Aquifer attributes The submodel can have different dispersivity, sorption, decay, and other transport parameters if your local study calls for values that differ from parent-scale defaults.
Transport sources Source zones, injection-well concentrations, and other transport sources must be defined in submodel mode to be active. Parent-scale transport setups don't automatically carry into the submodel.
Particles Particle placement is specific to whichever model is active. Particles you placed in the parent for a regional analysis are not the particles you use in the submodel for a local analysis.
Common misconception — submodel is not just "parent zoomed in"

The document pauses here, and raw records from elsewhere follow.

-- ==== Sys2Proof/Laws/Cycle.lean ====
section
/-! SUPPORT. What a clock cycle can do, said once: every later proof about a step takes its cases from
`runCycle_cases` (spec/20_memory.md R90, spec/60_exceptions.md R407). -/

namespace Sys2Proof.Machine

/-- Everything a completion event can answer. -/
theorem completion_cases {s t : State} (h : completion s = .next t) :
    (∃ i, decode s.cmd = .ok i ∧ exec i s = .next t) ∨
      (∃ e, decode s.cmd = .error e ∧ t = s.finish .illegal) := by
  unfold completion at h
  split at h
  · rename_i i hd
    exact .inl ⟨i, hd, h⟩
  · rename_i e hd
    exact .inr ⟨e, hd, by simpa [raise] using h.symm⟩

/-- A completion event answers a next state unless the command has an UNINIT operand. -/
theorem completion_outcome (s : State) :
    (∃ t, completion s = .next t) ∨
      ∃ i, decode s.cmd = .ok i ∧ operandsWritten i s = false ∧ completion s = .fault .uninitOperand := by
  unfold completion
  split
  · rename_i i hd
    cases hw : operandsWritten i s with
    | true => exact .inl ⟨_, exec_of_written hw⟩
    | false => exact .inr ⟨i, hd, hw, exec_of_uninit hw⟩
  · exact .inl ⟨_, rfl⟩

/-- The second event of a cycle runs when the first answers a next state. -/
theorem andThen_next {r : Result} {f : State → Result} {t : State} (h : andThen r f = .next t) :
    ∃ u, r = .next u ∧ f u = .next t := by
  cases r with
  | next u => exact ⟨u, rfl, h⟩
  | fault e => cases h
  | refused e => cases h

/-- Everything a cycle can do: a hardware reset, nothing, one access, one completion, or an access and a
completion in one of the two orders. -/
theorem runCycle_cases {c : Cycle} {s t : State} (h : runCycle c s = .next t) :
    (c = .reset ∧ t = s.hardwareReset) ∨
      (∃ lat hf, c = .run none lat hf ∧ (s.status.busy && lat) = false ∧ t = s) ∨
      (∃ lat hf, c = .run none lat hf ∧ (s.status.busy && lat) = true ∧ completion s = .next t) ∨
      (∃ a lat hf, c = .run (some a) lat hf ∧ (s.status.busy && lat) = false ∧
        hostAccess a s = .next t) ∨
      (∃ a lat hf u, c = .run (some a) lat hf ∧ (s.status.busy && lat) = true ∧
        accessFirst a hf = true ∧ hostAccess a s = .next u ∧ completion u = .next t) ∨
      (∃ a lat hf u, c = .run (some a) lat hf ∧ (s.status.busy && lat) = true ∧
        accessFirst a hf = false ∧ completion s = .next u ∧ hostAccess a u = .next t) := by
  cases c with
  | reset => exact .inl ⟨rfl, by simpa [runCycle] using h.symm⟩
  | run a lat hf =>
    cases hb : s.status.busy && lat with
    | false =>
      cases a with
      | none => exact .inr (.inl ⟨lat, hf, rfl, hb, by simpa [runCycle, hb] using h.symm⟩)
      | some a => exact .inr (.inr (.inr (.inl ⟨a, lat, hf, rfl, hb, by simpa [runCycle, hb] using h⟩)))
    | true =>
      cases a with
      | none => exact .inr (.inr (.inl ⟨lat, hf, rfl, hb, by simpa [runCycle, hb] using h⟩))
      | some a =>
        cases ho : accessFirst a hf with
        | true =>
          simp only [runCycle, hb, ho, if_true] at h
          obtain ⟨u, h1, h2⟩ := andThen_next h
          exact .inr (.inr (.inr (.inr (.inl ⟨a, lat, hf, u, rfl, hb, ho, h1, h2⟩))))
        | false =>
          simp only [runCycle, hb, ho, if_true, Bool.false_eq_true, if_false] at h
          obtain ⟨u, h1, h2⟩ := andThen_next h
          exact .inr (.inr (.inr (.inr (.inr ⟨a, lat, hf, u, rfl, hb, ho, h1, h2⟩))))

/-- A cycle moves the epoch only by an event that is not a read: nothing of another width or misaligned
does (spec/20_memory.md R90). -/
theorem hasEvent_of_access {s : State} {a : Access} {lat hf : Bool} {rest : List Cycle}
    (hb : s.status.busy = false) (hs : s.schedule = .run (some a) lat hf :: rest) :
    s.hasEvent = a.isWriteEvent := by
  simp [State.hasEvent, State.nextCycle, hs, hb]

/-- While idle a cycle with an access is that access, on the advanced state. -/
theorem step_of_access {s : State} {a : Access} {lat hf : Bool} {rest : List Cycle}
    (hb : s.status.busy = false) (hs : s.schedule = .run (some a) lat hf :: rest) :
    step s = hostAccess a { s with
      schedule := rest
      epoch := if a.isWriteEvent then s.epoch + 1 else s.epoch } := by
  simp [step, runCycle, State.nextCycle, State.advance, hasEvent_of_access hb hs, hs, hb]

/-- A step is the next cycle's events on the advanced state. -/
theorem step_eq (s : State) : step s = runCycle s.nextCycle s.advance := rfl

end Sys2Proof.Machine
end

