/-- A property of the triple that the table is built from, of doublings, sums and negations holds of every
entry the schedule can take, also of infinity past the end. -/
theorem getD_pretable_induction {P : Point → Prop} {x y : Bignum} (hinf : P infinity)
    (hbase : P ⟨x, y, 1#256⟩)
    (hadd : ∀ k, k < 7 → P ((pretable x y).getD k infinity) →
      P (paddValue ((pretable x y).getD k infinity) (pdblValue ⟨x, y, 1#256⟩)))
    (hneg : ∀ q, P q → P (pnegValue q)) (i : Nat) : P ((pretable x y).getD i infinity) := by
  have hodd (k : Nat) (hk : k < 8) : P ((pretable x y).getD k infinity) := by
    induction k with
    | zero => rwa [getD_of_getElem? (pretable_zero x y)]
    | succ k ih =>
      rw [getD_of_getElem? (pretable_succ x y (by omega))]
      exact hadd k (by omega) (ih (by omega))
  by_cases hlow : i < 8
  · exact hodd i hlow
  by_cases hhigh : i < 16
  · obtain ⟨k, rfl⟩ : ∃ k, i = 8 + k := ⟨i - 8, by omega⟩
    rw [getD_of_getElem? (pretable_neg x y (by omega))]
    exact hneg _ (hodd k (by omega))
  · rwa [List.getD_eq_default _ _ (by rw [length_pretable]; omega)]

end Sys2Proof.Machine
end

section
/-! SUPPORT. The combination schedule (spec/42_scalar.md R265, R266) and the completions of DSM (R267, R268):
its accumulator by position, the range of its Z coordinate, and its two outcomes (O52, O53). -/

namespace Sys2Proof.Machine

/-! ### What is scheduled at a position (R265) -/

/-- At a position the schedule takes the digit of the encoding there, or nothing when there is none. -/
theorem digitAt_cases (e : List Digit) (i : Nat) :
    (∃ d ∈ e, d.shift = i ∧ digitAt e i = some d.code) ∨
      (∀ d ∈ e, d.shift ≠ i) ∧ digitAt e i = none := by
  unfold digitAt
  cases hfind : e.find? fun d => d.shift == i with
  | none =>
    exact .inr ⟨fun d hd hshift => List.find?_eq_none.1 hfind d hd (beq_iff_eq.2 hshift), rfl⟩
  | some d =>
    have hshift : (d.shift == i) = true := List.find?_some (p := fun d : Digit => d.shift == i) hfind
    exact .inl ⟨d, List.mem_of_find?_eq_some hfind, beq_iff_eq.1 hshift, rfl⟩

theorem addDigit_of_some {e : List Digit} {i : Nat} {c : Int} (h : digitAt e i = some c) (t : List Point)
    (q : Point) : addDigit e t i q = paddValue q (t.getD (tableIndex c) infinity) := by
  rw [addDigit, h]

theorem addDigit_of_none {e : List Digit} {i : Nat} (h : digitAt e i = none) (t : List Point) (q : Point) :
    addDigit e t i q = q := by
  rw [addDigit, h]

section
variable {e1 e2 : List Digit} {tg tp : List Point} {top : Nat} {before mid after : Nat → Point}

/-- The G entry of a position, if any, is what `addDigit` adds. -/
theorem FollowsSchedule.mid_eq (h : FollowsSchedule e1 e2 tg tp top before mid after) {i : Nat}
    (hi : i ≤ top) : mid i = addDigit e1 tg i (before i) := by
  obtain ⟨d, hd, rfl, hat⟩ | ⟨hnone, hat⟩ := digitAt_cases e1 i
  · rw [h.addG d hd, addDigit_of_some hat]
  · rw [h.keepG i hi hnone, addDigit_of_none hat]

/-- The P entry of a position, if any, is what `addDigit` adds. -/
theorem FollowsSchedule.after_eq (h : FollowsSchedule e1 e2 tg tp top before mid after) {i : Nat}
    (hi : i ≤ top) : after i = addDigit e2 tp i (mid i) := by
  obtain ⟨d, hd, rfl, hat⟩ | ⟨hnone, hat⟩ := digitAt_cases e2 i
  · rw [h.addP d hd, addDigit_of_some hat]
  · rw [h.keepP i hi hnone, addDigit_of_none hat]

/-- From every position the schedule ends where it leaves position 0. -/
theorem FollowsSchedule.combine_eq (h : FollowsSchedule e1 e2 tg tp top before mid after) {i : Nat}
    (hi : i ≤ top) : combine e1 e2 tg tp i (before i) = after 0 := by
  have hposition {i : Nat} (hi : i ≤ top) : addDigit e2 tp i (addDigit e1 tg i (before i)) = after i := by
    rw [← h.mid_eq hi, ← h.after_eq hi]
  unfold combine
  induction i with
  | zero => exact hposition hi
  | succ i ih => rw [combineWith, hposition hi, ← h.double i hi, ih (by omega)]

end

theorem dsmAccumulator_eq_after {k1 k2 px py : Bignum} {top : Nat} {before mid after : Nat → Point}
    (htop : IsTopPosition (encodeScalar k1 ++ encodeScalar k2) top)
    (h : FollowsSchedule (encodeScalar k1) (encodeScalar k2) (pretable gx gy) (pretable px py) top
      before mid after) : dsmAccumulator k1 k2 px py = after 0 := by
  have hshift := isTopPosition_unique (isTopPosition_topShift _) htop
  calc dsmAccumulator k1 k2 px py
      = combine (encodeScalar k1) (encodeScalar k2) (pretable gx gy) (pretable px py) top infinity := by
        rw [← hshift]; rfl
    _ = after 0 := by rw [← h.start, h.combine_eq le_rfl]

/-! ### The accumulator's Z is canonical (R267) -/

/-- The Z coordinate is below p. -/
def ZCanonical (q : Point) : Prop := q.z.toNat < p

theorem zCanonical_infinity : ZCanonical infinity := p_pos

theorem zCanonical_lift (x y : Bignum) : ZCanonical ⟨x, y, 1#256⟩ := show (1#256).toNat < p by decide

theorem zCanonical_pdblValue {q : Point} (h : ZCanonical q) : ZCanonical (pdblValue q) := by
  by_cases hz : q.z = 0#256
  · rwa [pdblValue_of_infinity hz]
  · rw [pdblValue_of_finite hz]
    exact dbl_z_lt q

theorem zCanonical_paddValue {q r : Point} (hq : ZCanonical q) (hr : ZCanonical r) :
    ZCanonical (paddValue q r) := by
  by_cases hqz : q.z = 0#256
  · rwa [paddValue_of_left_infinity hqz]
  by_cases hrz : r.z = 0#256
  · rwa [paddValue_of_right_infinity hqz hrz]
  · rw [paddValue_of_finite hqz hrz]
    exact addFormula_z_lt q r

theorem zCanonical_pretable (x y : Bignum) (i : Nat) : ZCanonical ((pretable x y).getD i infinity) :=
  getD_pretable_induction zCanonical_infinity (zCanonical_lift x y)
    (fun _ _ h => zCanonical_paddValue h (zCanonical_pdblValue (zCanonical_lift x y))) (fun _ h => h) i

theorem zCanonical_addDigit (x y : Bignum) (e : List Digit) (i : Nat) {q : Point} (h : ZCanonical q) :
    ZCanonical (addDigit e (pretable x y) i q) := by
  obtain ⟨d, -, -, hat⟩ | ⟨-, hat⟩ := digitAt_cases e i
  · rw [addDigit_of_some hat]
    exact zCanonical_paddValue h (zCanonical_pretable x y _)
  · rwa [addDigit_of_none hat]
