-- ==== Sys2Proof/Syntax.lean ====
section
/-! DEFINITION. The commands of the block, one constructor per row of the opcode table, with their typed operand bundles (30_encoding.md R70, R72, R73). -/

namespace Sys2Proof

/-- A route entry: network, prefix length, next hop (10_state.md R20, R27).  A prefix length of 33 to 63
can be presented, and is refused by `SET_ROUTES` (R73). -/
structure RouteEntry where
  net  : Addr
  plen : BitVec 6
  nh   : Addr
  deriving DecidableEq, Repr

/-- The operands of `ENCODE`, in the source's order, each exactly as wide as its header field (R72, R97). -/
structure HeaderFields where
  dscp  : BitVec 6
  ecn   : BitVec 2
  tlen  : Half
  ident : Half
  flags : BitVec 3
  frag  : BitVec 13
  ttl   : Byte
  proto : Byte
  ck    : Half
  src   : Addr
  dst   : Addr
  deriving DecidableEq, Repr

/-- The commands (R70).  `VERIFY` is another name of `CHECKSUM` (R82). -/
inductive Instr where
  /-- `01 DECODE` datagram `B` (R91). -/
  | decode (B : Bytes)
  /-- `02 ENCODE` dscp, ecn, tlen, ident, flags, frag, ttl, proto, ck, src, dst (R97). -/
  | encode (f : HeaderFields)
  /-- `03 CHECKSUM` header `H`, exactly 20 bytes (R101). -/
  | checksum (H : Header)
  /-- `10 SET_ROUTES` entry list `E` (R113). -/
  | setRoutes (E : List RouteEntry)
  /-- `11 LOOKUP` address `a` (R117). -/
  | lookup (a : Addr)
  /-- `20 SET_LOCAL_ADDR` address `a` (R131). -/
  | setLocalAddr (a : Addr)
  /-- `21 REGISTER_UL` (R132). -/
  | registerUl
  /-- `30 CLASSIFY` datagram `B` (R141). -/
  | classify (B : Bytes)
  /-- `31 RECEIVE` `ck_skip`, datagram `B` (R143). -/
  | receive (ckSkip : Bool) (B : Bytes)
  /-- `32 SEND` `ck_skip`, destination, payload `P` (R159). -/
  | send (ckSkip : Bool) (dst : Addr) (P : Bytes)
  deriving DecidableEq, Repr

/-- The ten legal opcodes (R70). -/
inductive Opcode where
  | decode | encode | checksum | setRoutes | lookup
  | setLocalAddr | registerUl | classify | receive | send
  deriving DecidableEq, Repr

/-- The opcode a command is issued under. -/
def Instr.opcode : Instr → Opcode
  | .decode _ => .decode
  | .encode _ => .encode
  | .checksum _ => .checksum
  | .setRoutes _ => .setRoutes
  | .lookup _ => .lookup
  | .setLocalAddr _ => .setLocalAddr
  | .registerUl => .registerUl
  | .classify _ => .classify
  | .receive _ _ => .receive
  | .send _ _ _ => .send

end Sys2Proof
end

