-- ==== Sys2Proof/Machine/Dispatch.lean ====
section
/-! DEFINITION. One command is one operation, executed to completion (20_memory.md R46). -/

namespace Sys2Proof.Machine

def exec (i : Instr) (s : State) : Host.Outcome State Fault Refusal :=
  match i with
  | .decode B => Sys2Proof.Machine.execDecode B s
  | .encode f => Sys2Proof.Machine.execEncode f s
  | .checksum H => Sys2Proof.Machine.execChecksum H s
  | .setRoutes E => Sys2Proof.Machine.execSetRoutes E s
  | .lookup a => Sys2Proof.Machine.execLookup a s
  | .setLocalAddr a => Sys2Proof.Machine.execSetLocalAddr a s
  | .registerUl => Sys2Proof.Machine.execRegisterUl s
  | .classify B => Sys2Proof.Machine.execClassify B s
  | .receive ckSkip B => Sys2Proof.Machine.execReceive ckSkip B s
  | .send ckSkip dst P => Sys2Proof.Machine.execSend ckSkip dst P s

end Sys2Proof.Machine
end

A submodel is a new simulation with new freedom — to add detail, to refine boundaries, to use different attributes where local data warrant. Treating it as merely "parent displayed at higher resolution" misses the point. The whole reason to nest is to represent the xyz reality more faithfully in the area of interest, which typically means adding to what the parent had, not just copying it.

13.3.3 Keeping parent and submodel in sync

Changes to the parent (e.g., a new well added regionally, a changed recharge rate, a re-calibrated K field) can affect the submodel's BCs. When you change the parent, re-SIMULATE the parent to update its flow solution, then re-SIMULATE the submodel so it picks up the new BC values. The platform does not automatically propagate parent changes into submodel results — the submodel's BCs are from the parent's last-solved state.

This usually isn't a problem during active model development (you're iterating on one level at a time), but it's worth knowing. A stale submodel solution that shows "wrong" heads at its boundaries is often just a submodel that hasn't been re-simulated since the parent was updated.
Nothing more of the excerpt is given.